/-- A write of DP_ADDR_LO is held (00 R7), and discards a partial unit (R512). -/
def dpAddrLo (v : Reg) (d : Dev) : Dev := dropUnit { d with mhi.held := tput d.mhi.held 0x120004 v.toNat }

/-- A write of DP_ADDR_HI applies both halves, or the upper half alone (00 R7). -/
def dpAddrHi (v : Reg) (d : Dev) : Dev :=
  let lo := (tget d.mhi.held 0x120004).getD (d.mhi.dpAddr % 2 ^ 32)
  dropUnit (setDpAddr (v.toNat * 2 ^ 32 + lo) { d with mhi.held := terase d.mhi.held 0x120004 })

/-- A write of a DPORT register (R510). -/
def dportWrite (o : Nat) (v : Reg) (d : Dev) (m : Memory) : Dev × Memory :=
  match o with
  | 0x00 => (dpAddrLo v d, m)
  | 0x04 => (dpAddrHi v d, m)
  | 0x08 => (dpCtrl v d, m)
  | 0x0C => ({ d with mhi.dpErr := d.mhi.dpErr && !v.getLsbD 0 }, m)
  | 0x10 => dpDataWrite v d m
  | _ => (d, m)

/-- A COVE_CTRL write (11 R350): exactly one of its requests acts. -/
def coveCtrlWrite (c : Nat) (v : Reg) (d : Dev) (m : Memory) : Dev × Memory :=
  if ([0, 2, 3, 4].filter (fun i => v.getLsbD i)).length ≠ 1 then (d, m)
  else if v.getLsbD 0 then ((requestReset c (v.getLsbD 1) d).getD (refuseControl c d), m)
  else if v.getLsbD 2 then (freezeByCtrl c d, m)
  else if v.getLsbD 3 then
    ((match coveStateOf d c with
      | some .active => thawCove c d
      | some .frozen => thawCove c d
      | _ => refuseControl c d), m)
  else exportByCtrl c d m

/-- A key slot's CTRL word (12 R386): it acts on the staging bytes and zeroizes them. -/
def slotCtrl (c n : Nat) (v : Reg) (d : Dev) : Dev :=
  let stage := leBytes ((tget d.keys.stage (c * 16 + n)).getD 0) 128
  slotCmd c n (match bits v.toNat 7 0 with
    | 0 => fun x => x
    | 1 => loadClear c n (bits v.toNat 15 8) (leNum (stage.take 32))
    | 2 => loadWrapped c n ((stage.drop 32).take 52)
    | 3 => fun x => writeSlot (emptySlot x c n) x
    | _ => slotResult c n 3) d

/-- A write of a key slot (12 R386), at an offset of its 128 bytes. -/
def slotWrite (c n k : Nat) (v : Reg) (d : Dev) : Dev :=
  if k = 0x7C then slotCtrl c n v d
  else
    let old := (tget d.keys.stage (c * 16 + n)).getD 0
    let new := old - bits old (8 * k + 31) (8 * k) * 2 ^ (8 * k) + v.toNat * 2 ^ (8 * k)
    { d with keys.stage := tput d.keys.stage (c * 16 + n) new }

/-- A write of a Cove page (11 R349): that of a FREE Cove ignores it. -/
def coveWrite (c o : Nat) (v : Reg) (d : Dev) (m : Memory) : Dev × Memory :=
  if !thas d.cove.tab c then (d, m)
  else if o = 0x04 then coveCtrlWrite c v d m
  else if o = 0x20 then (modCove c (fun r => { r with int := w1c r.int v }) d, m)
  else if o = 0x24 then (modCove c (fun r => { r with intEn := v.setWidth 3 }) d, m)
  else if 0x800 ≤ o then (slotWrite c ((o - 0x800) / 128) (o % 128) v d, m)
  else (d, m)

/-- A write of the MSI-X table (R495): unmasking a vector whose pending bit is set sends it and clears the bit (log entry 7). -/
def msixWrite (i : Nat) (v : Reg) (d : Dev) : Dev :=
  let d1 := { d with mhi.msixTable := tput d.mhi.msixTable i (if i % 4 = 3 then v.toNat % 2 else v.toNat) }
  if i % 4 = 3 ∧ !v.getLsbD 0 ∧ d1.mhi.msixPending.getLsbD (i / 4) then
    emit (.msix (i / 4)) { d1 with mhi.msixPending := clearBit d1.mhi.msixPending (i / 4) }
  else d1

/-- A whole write of the register at an aligned offset (R496), where the MHI answers. -/
def regWrite (off : Nat) (v : Reg) (d : Dev) (m : Memory) : Dev × Memory :=
  let o := off % 65536
  if off < 65536 then (globalWrite o v d m, m)
  else if !blocksRead d then (d, m)
  else if off / 65536 = 18 then dportWrite o v d m
  else if off / 65536 = 255 then (if o < 1024 then (msixWrite (o / 4) v d, m) else (d, m))
  else if !blocksOpen d then (d, m)
  else if inCovePages off then coveWrite ((off - covePages) / 4096) (off % 4096) v d m
  else match off / 65536 with
    | 1 => chartWrite o v d m
    | 2 => (poolWrite o v d, m)
    | 12 => (pairWrite o v d, m)
    | 14 => (bayWrite o v d, m)
    | 15 => (eventWrite o v d, m)
    | 16 => (perfWrite o v d, m)
    | _ => (d, m)

/-- A BAR0 write (00 R6): one of fewer than four bytes is discarded, and so is one that is not aligned. -/
def barWrite (off nbytes : Nat) (v : Reg) (d : Dev) (m : Memory) : Dev × Memory :=
  if !mhiOpen d ∨ nbytes < 4 ∨ off % 4 ≠ 0 ∨ 0x4000000 ≤ off then (d, m) else regWrite off v d m

/-- A BAR0 write, with the result of a mailbox command that it may have completed. -/
def barWriteMbox (off nbytes : Nat) (v : Reg) (d : Dev) (m : Memory) : Dev × Memory :=
  let (d1, m1) := barWrite off nbytes v d m
  placeMbox d1 m1

/-- REGISTER_WRITE (00 R6, R8, R9). -/
def execRegisterWrite (offset nbytes : Nat) (v : Reg) (s : State) : Result := onBoth s (barWriteMbox offset nbytes v)

/-- REGISTER_LO_WRITE (00 R7). -/
def execRegisterLoWrite (offset : Nat) (v : Reg) (s : State) : Result := onBoth s (barWriteMbox offset 4 v)

/-- REGISTER_HI_WRITE (00 R7). -/
def execRegisterHiWrite (offset : Nat) (v : Reg) (s : State) : Result := onBoth s (barWriteMbox offset 4 v)

end Sys2Proof.Machine
end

• • •

All lines above from the one containing "else if off / 65536 = 18" to the one containing "(poolWrite o v d, m)" must be repeated exactly, both lines included, and no others.

- **WORKED SOLUTION**:
  else if off / 65536 = 18 then dportWrite o v d m
  else if off / 65536 = 255 then (if o < 1024 then (msixWrite (o / 4) v d, m) else (d, m))
  else if !blocksOpen d then (d, m)
  else if inCovePages off then coveWrite ((off - covePages) / 4096) (off % 4096) v d m
  else match off / 65536 with
    | 1 => chartWrite o v d m
    | 2 => (poolWrite o v d, m)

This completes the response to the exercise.